Bu da “Sırp” açılımı
Belgrad
Fenerbahçe’nin bir “Sırp” futbolcuyu ithal etmesinden dolayı “vatana ihanetle” suçlandığı günlerden, bakın nerelere geldik...
Daha düne kadar Bosna’daki vahşetinin intikamını almaya yeminli olduğumuz Sırplarla, bugün “karşılıklı güven ve işbirliği”ne dayalı sağlam, kalıcı ilişkilerin temellerini atıyoruz.
Cumhurbaşkanı Abdullah Gül’le birlikte çıktığımız Sırbistan turunda, acayip bir hava gördük.
Sırplar bizi, mutlaka birlikte hareket edilmesi, iyi geçinilmesi zaruret arz eden dört müttefik arasına almışlar.
Rusya, ABD, Çin ve biz.
Sırbistan Cumhurbaşkanı Boris Tadic’in, en güvenilir partnerlerden biri olarak övgüyle bahsettiği Türkiye, bu ülkenin kalkınma hamlesinin en önemli motorlarından biri olacak...

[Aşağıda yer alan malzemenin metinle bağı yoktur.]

-- ==== Sys2Proof/Machine/RelativeBase.lean ====
section
/-! DEFINITION. ARB, the one writer of the relative base (44_relative_base.md rules R150, R151). -/

namespace Sys2Proof.Machine

variable {XLEN : Nat}

/-- R150: ARB.  In mode 2 the operand is read at the old RB; the sum wraps. -/
def execArb (a : Operand XLEN) (s : State XLEN) : Host.Outcome (State XLEN) Fault Refusal :=
  match sourceValue a s with
  | none => .next (s.raise (.invalidAddress 1))
  | some v => retire 2 (touchSource a s) ((touchSource a s).setRB (addWords s.RB v))

end Sys2Proof.Machine
end

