-- ==== Sys2Proof/Decode.lean ====
section
/-! DEFINITION. The decimal decoder (30_encoding.md rules R70 to R84) and, after it, the encoder
(R85's assembly formula).  The decoder is total: every word and every list of words gives an
instruction or a rejection by name.  The three rejections the spec gives are the decoder faults of
R84; `truncated` is a list of words that ends inside an instruction, which cannot happen on the tape
(20_memory.md rule R43: every cell holds a word). -/

namespace Sys2Proof

variable {XLEN : Nat}

/-- 00_scope.md section 5: `dig_k(W)`, the decimal digit of weight `10^k`. -/
def dig (k W : Nat) : Nat := W / 10 ^ k % 10

/-- R74: the opcodes. -/
inductive Opcode where
  | add | mul | inp | out | jt | jf | lt | eq | arb | halt
deriving DecidableEq, Repr

/-- R74, R77: the instruction an opcode field selects; 0 and 10 to 98 select none, and 99 is not
reached through the field (the halt test is on the whole word, R78 case 3). -/
def opcodeOfField : Nat → Option Opcode
  | 1 => some .add
  | 2 => some .mul
  | 3 => some .inp
  | 4 => some .out
  | 5 => some .jt
  | 6 => some .jf
  | 7 => some .lt
  | 8 => some .eq
  | 9 => some .arb
  | _ => none

/-- R74: `NOPS(op)`. -/
def Opcode.operandCount : Opcode → Nat
  | .add => 3
  | .mul => 3
  | .inp => 1
  | .out => 1
  | .jt => 2
  | .jf => 2
  | .lt => 3
  | .eq => 3
  | .arb => 1
  | .halt => 0

/-- R74: `DST(op)`. -/
def Opcode.destination? : Opcode → Option Nat
  | .add => some 3
  | .mul => some 3
  | .inp => some 1
  | .out => none
  | .jt => none
  | .jf => none
  | .lt => some 3
  | .eq => some 3
  | .arb => none
  | .halt => none

/-- R73, R79: the mode a digit names; 3 to 9 name none. -/
def modeOfDigit : Nat → Option Mode
  | 0 => some .position
  | 1 => some .immediate
  | 2 => some .relative
  | _ => none

/-- R84: the faults the decoder finds, from the instruction word alone. -/
inductive DecodeFault where
  /-- `InvalidOpcode(0)` (R78). -/
  | invalidOpcode
  /-- `InvalidMode(i)` for the lowest bad operand `i` (R79). -/
  | invalidMode (i : Nat)
  /-- `InvalidDestination(d)` (R80). -/
  | invalidDestination (d : Nat)
deriving DecidableEq, Repr

/-- What a legal instruction word says: the opcode and the mode of each operand.  The modes of
operands the opcode does not have are `position`, whatever their digits hold (R81). -/
structure Head where
  op : Opcode
  m1 : Mode
  m2 : Mode
  m3 : Mode
deriving DecidableEq, Repr

/-- The mode of operand `i`. -/
def Head.mode (h : Head) : Nat → Mode
  | 1 => h.m1
  | 2 => h.m2
  | _ => h.m3

/-- R71, R81, R84: the mode of operand `i` of an instruction word; a digit the opcode has no operand
for is not looked at. -/
def operandMode (op : Opcode) (i W : Nat) : Option Mode :=
  if i ≤ op.operandCount then modeOfDigit (dig (i + 1) W) else some .position

/-- R84, last tests: a destination operand in immediate mode is `InvalidDestination`. -/
def checkDestination (h : Head) : Except DecodeFault Head :=
  match h.op.destination? with
  | none => .ok h
  | some d => if h.mode d = .immediate then .error (.invalidDestination d) else .ok h

/-- R84: the mode digits, lowest operand first, then the destination test. -/
def decodeModes (op : Opcode) (W : Nat) : Except DecodeFault Head :=
  match operandMode op 1 W with
  | none => .error (.invalidMode 1)
  | some m1 =>
    match operandMode op 2 W with
    | none => .error (.invalidMode 2)
    | some m2 =>
      match operandMode op 3 W with
      | none => .error (.invalidMode 3)
      | some m3 => checkDestination ⟨op, m1, m2, m3⟩

/-- R84: `Decode(W)`, a function of the instruction word alone; the order of its tests is the
priority of the faults (60_exceptions.md rule R206). -/
def decodeWord (W : Word XLEN) : Except DecodeFault Head :=
  if W.toInt = Config.HALT_WORD then .ok ⟨.halt, .position, .position, .position⟩
  else if W.toInt < 0 then .error .invalidOpcode
  else
    match opcodeOfField (W.toNat % 100) with
    | none => .error .invalidOpcode
    | some op => decodeModes op W.toNat

/-- R70, R76: the instruction of a decoded word, `r i` being the raw value of operand `i`. -/
def Head.instr (h : Head) (r : Nat → Word XLEN) : Instr XLEN :=
  match h.op with
  | .add => .add ⟨h.m1, r 1⟩ ⟨h.m2, r 2⟩ ⟨h.m3, r 3⟩
  | .mul => .mul ⟨h.m1, r 1⟩ ⟨h.m2, r 2⟩ ⟨h.m3, r 3⟩
  | .inp => .inp ⟨h.m1, r 1⟩
  | .out => .out ⟨h.m1, r 1⟩
  | .jt => .jt ⟨h.m1, r 1⟩ ⟨h.m2, r 2⟩
  | .jf => .jf ⟨h.m1, r 1⟩ ⟨h.m2, r 2⟩
  | .lt => .lt ⟨h.m1, r 1⟩ ⟨h.m2, r 2⟩ ⟨h.m3, r 3⟩
  | .eq => .eq ⟨h.m1, r 1⟩ ⟨h.m2, r 2⟩ ⟨h.m3, r 3⟩
  | .arb => .arb ⟨h.m1, r 1⟩
  | .halt => .halt

/-- Why a list of words is not an instruction. -/
inductive DecodeError where
  /-- The instruction word is refused by `decodeWord`. -/
  | fault (f : DecodeFault)
  /-- The list ends before the instruction does. -/
  | truncated
deriving DecidableEq, Repr

/-- R70, R75: the instruction at the front of a list of words, with the words after it. -/
def decode : List (Word XLEN) → Except DecodeError (Instr XLEN × List (Word XLEN))
  | [] => .error .truncated
  | W :: ws =>
    match decodeWord W with
    | .error f => .error (.fault f)
    | .ok h =>
      if ws.length < h.op.operandCount then .error .truncated
      else .ok (h.instr (fun i => ws.getD (i - 1) 0), ws.drop h.op.operandCount)

/-! ## The encoder -/

/-- R73: the digit of a mode. -/
def Mode.digit : Mode → Nat
  | .position => 0
  | .immediate => 1
  | .relative => 2

/-- R74: the code of an opcode. -/
def Opcode.code : Opcode → Nat
  | .add => 1
  | .mul => 2
  | .inp => 3
  | .out => 4
  | .jt => 5
  | .jf => 6
  | .lt => 7
  | .eq => 8
  | .arb => 9
  | .halt => 99

/-- R74: the opcode of an instruction. -/
def Instr.opcode : Instr XLEN → Opcode
  | .add _ _ _ => .add
  | .mul _ _ _ => .mul
  | .inp _ => .inp
  | .out _ => .out
  | .jt _ _ => .jt
  | .jf _ _ => .jf
  | .lt _ _ _ => .lt
  | .eq _ _ _ => .eq
  | .arb _ => .arb
  | .halt => .halt

/-- The operands of an instruction, in encoding order. -/
def Instr.operands : Instr XLEN → List (Operand XLEN)
  | .add a b d => [a, b, d]
  | .mul a b d => [a, b, d]
  | .inp d => [d]
  | .out a => [a]
  | .jt c t => [c, t]
  | .jf c t => [c, t]
  | .lt a b d => [a, b, d]
  | .eq a b d => [a, b, d]
  | .arb a => [a]
  | .halt => []

/-- The mode digits of a list of operands as one number, the first operand in the units. -/
def modeDigits : List (Operand XLEN) → Nat
  | [] => 0
  | o :: os => o.mode.digit + 10 * modeDigits os

/-- R85: `W = op + 100*m[1] + 1000*m[2] + 10000*m[3]`, the canonical instruction word. -/
def encodeHead (i : Instr XLEN) : Word XLEN :=
  BitVec.ofNat XLEN (i.opcode.code + 100 * modeDigits i.operands)

/-- R70, R85: the words of an instruction: the instruction word, then each operand's raw value. -/
def encode (i : Instr XLEN) : List (Word XLEN) := encodeHead i :: i.operands.map Operand.raw

/-! ## Words as spec/opcode_table.json numbers their bits -/

/-- The words of an instruction whose bits are `w`, bit 0 the least significant bit of the first word
and a later word's bits counting on from it; every bit from `nbits` on is 0.  Four words of this
hardware, the length of the longest instruction (R5). -/
def tableWords (nbits w : Nat) : List Word :=
  let v := w % 2 ^ nbits
  [BitVec.ofNat 64 v, BitVec.ofNat 64 (v / 2 ^ 64), BitVec.ofNat 64 (v / 2 ^ 128),
    BitVec.ofNat 64 (v / 2 ^ 192)]

/-- The instruction the decoder reads from an instruction whose bits are `w`. -/
def decodeTableWord (nbits w : Nat) : Option Instr :=
  match decode (tableWords nbits w) with
  | .ok (i, _) => some i
  | .error _ => none

end Sys2Proof
end

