-- ==== Sys2Proof/Machine/Fetch.lean ====
section
/-! DEFINITION. Stages 0 to 3 of a step: the no-step test, fetch, decode and operand fetch
(40_execution_cycle.md rules R100 to R104), and the placing of an instruction where the next fetch
reads it. -/

namespace Sys2Proof.Machine

variable {XLEN : Nat}

/-- What stages 0 to 3 of a step come to. -/
inductive Fetched (XLEN : Nat := 64) where
  /-- FAULT is latched: no step (R101). -/
  | idle
  /-- The fetch raises a fault, in the state after the accesses it has made. -/
  | raises (f : Fault) (s : State XLEN)
  /-- The instruction at IP, and the state in which it executes. -/
  | run (i : Instr XLEN) (s : State XLEN)
deriving DecidableEq, Repr

/-- R84, R200: the fault a decoder rejection raises. -/
def Fault.ofDecode : DecodeFault → Fault
  | .invalidOpcode => .invalidOpcode
  | .invalidMode i => .invalidMode (BitVec.ofNat 2 i)
  | .invalidDestination d => .invalidDestination (BitVec.ofNat 2 d)

/-- R43, R55: stage 2 to 3 for the word at the legal address `ip`, when it is not the halt word. -/
def fetchAt (ip : Nat) (s : State XLEN) : Fetched XLEN :=
  match decodeWord (s.Mem.read ip) with
  | .error f => .raises (.ofDecode f) (s.touch ip)
  | .ok h =>
    if ip + h.op.operandCount ≤ Config.ADDR_MAX XLEN then
      .run (h.instr fun i => s.Mem.read (ip + i)) (s.touch (ip + h.op.operandCount))
    else .raises (.invalidAddress 0) (s.touch ip)

/-- R100, stages 0 to 3.  A halted core reads the 99 and takes no step: nothing changes (R101, R160).
An IP outside `0..ADDR_MAX`, which no run reaches (R12), raises `InvalidAddress(0)` (R42). -/
def fetch (s : State XLEN) : Fetched XLEN :=
  if s.FAULT = 0#3 then
    match legalAddress XLEN s.IP.toInt with
    | none => .raises (.invalidAddress 0) s
    | some ip =>
      if (s.Mem.read ip).toInt = Config.HALT_WORD then .run .halt s else fetchAt ip s
  else .idle

/-- Write words at consecutive addresses; a word that would lie above `ADDR_MAX` has no cell. -/
def State.storeWords (s : State XLEN) (a : Nat) : List (Word XLEN) → State XLEN
  | [] => s
  | w :: ws => if a ≤ Config.ADDR_MAX XLEN then (s.store a w).storeWords (a + 1) ws else s

/-- The instruction whose bits are `w` stored at IP, with the fault latch clear so that the fetch takes
place (assumption log 6). -/
def State.placeAtFetch (s : State) (nbits w : Nat) : State :=
  { s.storeWords s.IP.toNat (tableWords nbits w) with FAULT := 0#3, FINFO := 0#2 }

end Sys2Proof.Machine
end

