-- ==== Sys2Proof/Safety.lean ====
section
/-! DEFINITION. The terms claims are stated in: the invariant of the machine's states, the end of a run,
safe runs, and the traffic of the channels. -/

namespace Sys2Proof.Machine

variable {XLEN : Nat}

/-! ## The invariant of reachable states -/

/-- R16, R17, R200: the pairs of FAULT and FINFO the machine can hold: no fault; `InvalidOpcode(0)`;
`InvalidMode` of operand 1 to 3; `InvalidDestination` of operand 3 or 1; `InvalidAddress` of any
index. -/
def faultPairOk (code : BitVec 3) (info : BitVec 2) : Bool :=
  match code.toNat, info.toNat with
  | 0, 0 => true
  | 1, 0 => true
  | 2, 0 => false
  | 2, _ => true
  | 3, 1 => true
  | 3, 3 => true
  | 4, _ => true
  | _, _ => false

/-- R23, R43: every cell that holds anything but 0 lies inside the tape's current length. -/
def Memory.below (m : Memory XLEN) (n : Nat) : Bool := m.all fun c => decide (c.1 < n)

/-- What holds of every state the machine can be in: the tape in its canonical form (R43), IP a legal
address (R12), FAULT and FINFO a pair of the fault table (R200), and the hidden length an upper bound
of the cells in use that fits the word (R10, R23). -/
abbrev State.Inv (s : State XLEN) : Prop :=
  s.Mem.wf = true ∧ s.IP.toNat ≤ Config.ADDR_MAX XLEN ∧ faultPairOk s.FAULT s.FINFO = true ∧
    s.Mem.below s.MLEN = true ∧ s.MLEN ≤ Config.ADDR_MAX XLEN + 1

/-! ## Runs -/

/-- R162: the end of a run, for a claim about a program: halted, and no fault latched. -/
def State.final (s : State XLEN) : Bool := halted s && decide (s.FAULT = 0#3)

/-- R101, R24: the core can take a step. -/
def State.canStep (s : State XLEN) : Bool := decide (status s = .running)

/-- The state after `k` attempts at a step. -/
def stepsFrom : Nat → State XLEN → State XLEN
  | 0, s => s
  | k + 1, s => stepsFrom k (afterStep s)

/-- R125, 93_implementation_defined.md U1: the exact result the next instruction would compute, if it is
ADD, MUL or ARB and its sources have values. -/
def exactResult : Instr XLEN → State XLEN → Option Int
  | .add a b _, s => do return (← sourceValue a s).toInt + (← sourceValue b s).toInt
  | .mul a b _, s => do return (← sourceValue a s).toInt * (← sourceValue b s).toInt
  | .inp _, _ => none
  | .out _, _ => none
  | .jt _ _, _ => none
  | .jf _ _, _ => none
  | .lt _ _ _, _ => none
  | .eq _ _ _, _ => none
  | .arb a, s => do return s.RB.toInt + (← sourceValue a s).toInt
  | .halt, _ => none

/-- R125: the next step of `s` computes a result that does not fit the word. -/
def State.overflowsNext (s : State XLEN) : Bool :=
  match fetch s with
  | .idle => false
  | .raises _ _ => false
  | .run i t =>
    match exactResult i t with
    | none => false
    | some x => overflowed XLEN x

/-- A run of `k` attempts that meets no fault and no overflow, for claims held to the source's program
rather than to the spec's wrapping (U1). -/
def safeRun : Nat → State XLEN → Bool
  | 0, s => decide (s.FAULT = 0#3)
  | k + 1, s => decide (s.FAULT = 0#3) && !s.overflowsNext && safeRun k (afterStep s)

/-! ## Faults, as statements name them -/

/-- An attempt at a step in `s` raises the fault with code `c` and operand index `k`, and changes
nothing else but the hidden length (R207, R208). -/
def stepRaises (s : State) (c : BitVec 3) (k : BitVec 2) : Prop :=
  ∃ m, step s = .next { s with FAULT := c, FINFO := k, MLEN := m }

/-- The same of the execution of one instruction. -/
def execRaises (i : Instr) (s : State) (c : BitVec 3) (k : BitVec 2) : Prop :=
  ∃ m, exec i s = .next { s with FAULT := c, FINFO := k, MLEN := m }

/-- A core that is not faulted, with a word at IP whose opcode field is `code` (R71). -/
def atOpcode (s : State) (code : Nat) : Prop :=
  s.FAULT = 0#3 ∧ s.IP.toNat ≤ Config.ADDR_MAX ∧ 0 ≤ (s.Mem.read s.IP.toNat).toInt ∧
    (s.Mem.read s.IP.toNat).toNat % 100 = code

/-- R79, for an opcode of `n` operands: a mode digit 3 to 9 raises `InvalidMode` of the lowest such
operand. -/
def badModeRaises (code n : Nat) : Prop :=
  ∀ s i, atOpcode s code → 1 ≤ i → i ≤ n → 3 ≤ dig (i + 1) (s.Mem.read s.IP.toNat).toNat →
    (∀ j, 1 ≤ j → j < i → dig (j + 1) (s.Mem.read s.IP.toNat).toNat ≤ 2) →
    stepRaises s 2#3 (BitVec.ofNat 2 i)

/-- R80, for an opcode of `n` operands with destination operand `d`: mode digit 1 there raises
`InvalidDestination(d)`. -/
def badDestinationRaises (code n d : Nat) : Prop :=
  ∀ s, atOpcode s code →
    (∀ j, 1 ≤ j → j ≤ n → dig (j + 1) (s.Mem.read s.IP.toNat).toNat ≤ 2) →
    dig (d + 1) (s.Mem.read s.IP.toNat).toNat = 1 → stepRaises s 3#3 (BitVec.ofNat 2 d)

/-- R124: every exception of a three-operand instruction, in the order of R110.  `mk` makes the
instruction from its operands, and `code` is its opcode. -/
def threeOperandFaults (mk : Operand → Operand → Operand → Instr) (code : Nat) : Prop :=
  badModeRaises code 3 ∧ badDestinationRaises code 3 3 ∧
  ∀ a b d s, d.writable = true →
    (sourceValue a s = none → execRaises (mk a b d) s 4#3 1#2) ∧
    (∀ x, sourceValue a s = some x → sourceValue b s = none → execRaises (mk a b d) s 4#3 2#2) ∧
    (∀ x y, sourceValue a s = some x → sourceValue b s = some y → cellOf d s = none →
      execRaises (mk a b d) s 4#3 3#2) ∧
    (∀ x y e, sourceValue a s = some x → sourceValue b s = some y → cellOf d s = some e →
      Config.ADDR_MAX < s.IP.toNat + 4 → execRaises (mk a b d) s 4#3 0#2)

/-- R140, R141: every exception of a jump; `taken` is its condition. -/
def jumpFaults (mk : Operand → Operand → Instr) (code : Nat) (taken : Word → Prop) : Prop :=
  badModeRaises code 2 ∧
  ∀ c g s,
    (sourceValue c s = none → execRaises (mk c g) s 4#3 1#2) ∧
    (∀ x, sourceValue c s = some x → sourceValue g s = none → execRaises (mk c g) s 4#3 2#2) ∧
    (∀ x y, sourceValue c s = some x → sourceValue g s = some y → taken x → y.toInt < 0 →
      execRaises (mk c g) s 4#3 2#2) ∧
    (∀ x y, sourceValue c s = some x → sourceValue g s = some y → ¬ taken x →
      Config.ADDR_MAX < s.IP.toNat + 3 → execRaises (mk c g) s 4#3 0#2)

/-- R83: the canonical instruction words by opcode, as spec/opcode_table.json and 95_test_vectors.md section
2.1 list them. -/
def canonicalWords : Opcode → List Nat
  | .add => [1, 101, 201, 1001, 1101, 1201, 2001, 2101, 2201] ++
      [20001, 20101, 20201, 21001, 21101, 21201, 22001, 22101, 22201]
  | .mul => [2, 102, 202, 1002, 1102, 1202, 2002, 2102, 2202] ++
      [20002, 20102, 20202, 21002, 21102, 21202, 22002, 22102, 22202]
  | .inp => [3, 203]
  | .out => [4, 104, 204]
  | .jt => [5, 105, 205, 1005, 1105, 1205, 2005, 2105, 2205]
  | .jf => [6, 106, 206, 1006, 1106, 1206, 2006, 2106, 2206]
  | .lt => [7, 107, 207, 1007, 1107, 1207, 2007, 2107, 2207] ++
      [20007, 20107, 20207, 21007, 21107, 21207, 22007, 22107, 22207]
  | .eq => [8, 108, 208, 1008, 1108, 1208, 2008, 2108, 2208] ++
      [20008, 20108, 20208, 21008, 21108, 21208, 22008, 22108, 22208]
  | .arb => [9, 109, 209]
  | .halt => [99]

/-! ## The traffic of the channels (42_input_output.md rule R132) -/

/-- What has passed through the two channels in an execution. -/
structure Traffic (XLEN : Nat := 64) where
  /-- The words appended to INQ, in order. -/
  pushed  : List (Word XLEN)
  /-- The words that left INQ, in order: `true` for one an IN took, `false` for one `clear_input`
  discarded. -/
  left    : List (Bool × Word XLEN)
  /-- `v[1]` of the OUT instructions that completed, in order. -/
  sent    : List (Word XLEN)
  /-- The words consumers removed from the head of OUTQ, in order. -/
  removed : List (Word XLEN)
deriving DecidableEq, Repr

/-- The traffic of one operation in state `s`. -/
def trafficOf : HostOp XLEN → State XLEN → Traffic XLEN
  | .new _, _ => ⟨[], [], [], []⟩
  | .poke _ _, _ => ⟨[], [], [], []⟩
  | .peek _, _ => ⟨[], [], [], []⟩
  | .view, _ => ⟨[], [], [], []⟩
  | .pushInput x, _ => ⟨[x], [], [], []⟩
  | .popOutput, s => ⟨[], [], [], s.popOutput.1.toList⟩
  | .drainOutputs, s => ⟨[], [], [], s.drainOutputs.1⟩
  | .clearInput, s => ⟨[], s.INQ.map (false, ·), [], []⟩
  | .isHalted, _ => ⟨[], [], [], []⟩
  | .step, s =>
    ⟨[], match nextInput s with
      | some (some x) => [(true, x)]
      | some none => []
      | none => [],
      (nextOutput s).toList, []⟩

/-- The traffic of an execution from `s`. -/
def traffic : List (HostOp XLEN) → State XLEN → Traffic XLEN
  | [], _ => ⟨[], [], [], []⟩
  | op :: ops, s =>
    let a := trafficOf op s
    let b := traffic ops (hostDo op s).2
    ⟨a.pushed ++ b.pushed, a.left ++ b.left, a.sent ++ b.sent, a.removed ++ b.removed⟩

/-- An execution that does not reset the instance. -/
def noReset : List (HostOp XLEN) → Bool
  | [] => true
  | .new _ :: _ => false
  | _ :: ops => noReset ops

/-! ## The latest write to a cell (20_memory.md rules R43, R54) -/

/-- R120 to R123, R130: the cell an instruction that completes writes and the word it writes there. -/
def storeOf : Instr XLEN → State XLEN → Option (Nat × Word XLEN)
  | .add a b d, s => do
    return (← cellOf d s, wrap ((← sourceValue a s).toInt + (← sourceValue b s).toInt))
  | .mul a b d, s => do
    return (← cellOf d s, wrap ((← sourceValue a s).toInt * (← sourceValue b s).toInt))
  | .inp d, s => do return (← cellOf d s, ← s.INQ.head?)
  | .out _, _ => none
  | .jt _ _, _ => none
  | .jf _ _, _ => none
  | .lt a b d, s => do
    return (← cellOf d s, if (← sourceValue a s).toInt < (← sourceValue b s).toInt then 1 else 0)
  | .eq a b d, s => do
    return (← cellOf d s, if (← sourceValue a s) = (← sourceValue b s) then 1 else 0)
  | .arb _, _ => none
  | .halt, _ => none

/-- The write to the tape that an operation makes in state `s`: a poke's, or a retired step's. -/
def writeOf : HostOp XLEN → State XLEN → Option (Nat × Word XLEN)
  | .new _, _ => none
  | .poke a x, _ => (legalAddress XLEN a).map (·, x)
  | .peek _, _ => none
  | .view, _ => none
  | .pushInput _, _ => none
  | .popOutput, _ => none
  | .drainOutputs, _ => none
  | .clearInput, _ => none
  | .isHalted, _ => none
  | .step, s =>
    match outcome s, fetch s with
    | .retired, .run i _ => storeOf i s
    | _, _ => none

/-- The word written last to cell `a` in an execution from `s`; `w` if it was never written. -/
def lastWrite (a : Nat) (w : Word XLEN) : List (HostOp XLEN) → State XLEN → Word XLEN
  | [], _ => w
  | op :: ops, s =>
    let w' :=
      match writeOf op s with
      | some (b, x) => if b = a then x else w
      | none => w
    lastWrite a w' ops (hostDo op s).2

/-! ## What the word at the cursor makes the next step do -/

/-- R57, R100: the next step of `s`, which is not faulted, is what the word `W` at its IP says: halted on
99, a fault the decoder finds in `W`, or the instruction of `W` with the words now after it, if they lie
in the address space.  The hidden length a faulting step leaves is the model's choice (assumption log 4). -/
def nextStepIs (W : Word) (s : State) : Prop :=
  (W.toInt = 99 → halted s = true ∧ step s = .next s) ∧
  (W.toInt ≠ 99 → halted s = false ∧
    (∀ f, decodeWord W = .error f → step s = .next ((s.touch s.IP.toNat).raise (.ofDecode f))) ∧
    (∀ h, decodeWord W = .ok h → s.IP.toNat + h.op.operandCount ≤ Config.ADDR_MAX →
        step s = exec (h.instr fun i => s.Mem.read (s.IP.toNat + i))
          (s.touch (s.IP.toNat + h.op.operandCount))) ∧
    ∀ h, decodeWord W = .ok h → Config.ADDR_MAX < s.IP.toNat + h.op.operandCount →
      step s = .next ((s.touch s.IP.toNat).raise (.invalidAddress 0)))

/-! ## Calls of the run modes -/

/-- R180: an instruction completed, of any kind. -/
def StepOutcome.completed : StepOutcome XLEN → Bool
  | .retired => true
  | .retiredOutput _ => true
  | .halted => false
  | .blocked => false
  | .fault _ _ => false
  | .faulted => false

/-- R179, R183: the outcomes of the attempts of instance `k` in a schedule, in order. -/
def System.attempts (k : Nat) : List (SysEvent XLEN) → System XLEN → List (StepOutcome XLEN)
  | [], _ => []
  | e :: es, y =>
    let rest := System.attempts k es (y.apply e).2
    match (y.apply e).1 with
    | .attempted o => if e = .on k .step then o :: rest else rest
    | _ => rest

/-- R180, R181: within `k` attempts from `s` an attempt whose outcome satisfies `last`, after attempts
whose outcomes all satisfy `goOn`, leaves state `t`. -/
def callEnds (goOn last : StepOutcome XLEN → Prop) (k : Nat) (s t : State XLEN) : Prop :=
  ∃ j, j < k ∧ (∀ i, i < j → goOn (outcome (stepsFrom i s))) ∧ last (outcome (stepsFrom j s)) ∧
    t = stepsFrom (j + 1) s

/-- R180, R181, R183: the same for the attempts of instance `k` in a schedule of a system: the attempt that
ends the call leaves system `z`, with the events `rest` still to come. -/
def System.callEnds (y : System XLEN) (k : Nat) (goOn last : StepOutcome XLEN → Prop)
    (es : List (SysEvent XLEN)) (z : System XLEN) (rest : List (SysEvent XLEN)) : Prop :=
  ∃ before o, es = before ++ .on k .step :: rest ∧ (∀ p ∈ System.attempts k before y, goOn p) ∧
    last o ∧ (y.run before).2.apply (.on k .step) = (.attempted o, z)

/-! ## Stuck systems -/

/-- R187: an event that neither resets, nor pokes a cell, nor sends on a channel not in `sends`. -/
def System.ordinary (y : System XLEN) (sends : List Nat) : SysEvent XLEN → Bool
  | .on _ (.poke _ _) => false
  | .on k (.pushInput _) =>
    match y.nodes[k]? with
    | none => true
    | some n => decide (n.inCh ∈ sends)
  | .on _ _ => true
  | .reset _ => false

/-- Every event of a schedule is ordinary where it stands. -/
def System.allOrdinary (sends : List Nat) : List (SysEvent XLEN) → System XLEN → Bool
  | [], _ => true
  | e :: es, y => y.ordinary sends e && System.allOrdinary sends es (y.apply e).2

/-! ## The same state at a larger width (00_scope.md rule R3) -/

/-- The same signed integer as a word of `N` bits. -/
def widen (N : Nat) (w : Word XLEN) : Word N := BitVec.ofInt N w.toInt

/-- The same state in words of `N` bits. -/
def State.widen (N : Nat) (s : State XLEN) : State N :=
  { Mem := s.Mem.map fun c => (c.1, Machine.widen N c.2)
    IP := Machine.widen N s.IP
    RB := Machine.widen N s.RB
    FAULT := s.FAULT
    FINFO := s.FINFO
    INQ := s.INQ.map (Machine.widen N)
    OUTQ := s.OUTQ.map (Machine.widen N)
    MLEN := s.MLEN }

/-- The same outcome in words of `N` bits. -/
def StepOutcome.widen (N : Nat) : StepOutcome XLEN → StepOutcome N
  | .retired => .retired
  | .retiredOutput v => .retiredOutput (Machine.widen N v)
  | .halted => .halted
  | .blocked => .blocked
  | .fault c k => .fault c k
  | .faulted => .faulted

end Sys2Proof.Machine
end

Bu ülkeyle, karşılıklı vergi indirimleri ve serbest ticaret anlaşması daha önce halledilmişti.
Gül ziyaretinin hasılatı olarak da, otobanlar, organize sanayi bölgeleri, havaalanı genişletme, askeri havaalanını sivile dönüştürme gibi hamlelere “Türk” imzasının atılmasına karar verildi.
Bizim TİKA, Sırplar tarafından “illegal örgüt” kategorisinde değerlendiriliyordu, bu ziyaretle “yasal” statüye kavuşmuş oldu.
Okullar, çocuk yuvaları, yaşlı evleri, turistik yaya yolları, Osmanlı’dan miras eserlerin restorasyonu, üniversiteye Türk Dili ve Edebiyatı bölümü vesaire...
TİKA bu işleri, tıkır tıkır yürütecek...
Nüfusu yalnızca 7 milyon 200 bin olan bu ülkeden Türkiye’ye her yıl 200 bin civarı turist geliyormuş.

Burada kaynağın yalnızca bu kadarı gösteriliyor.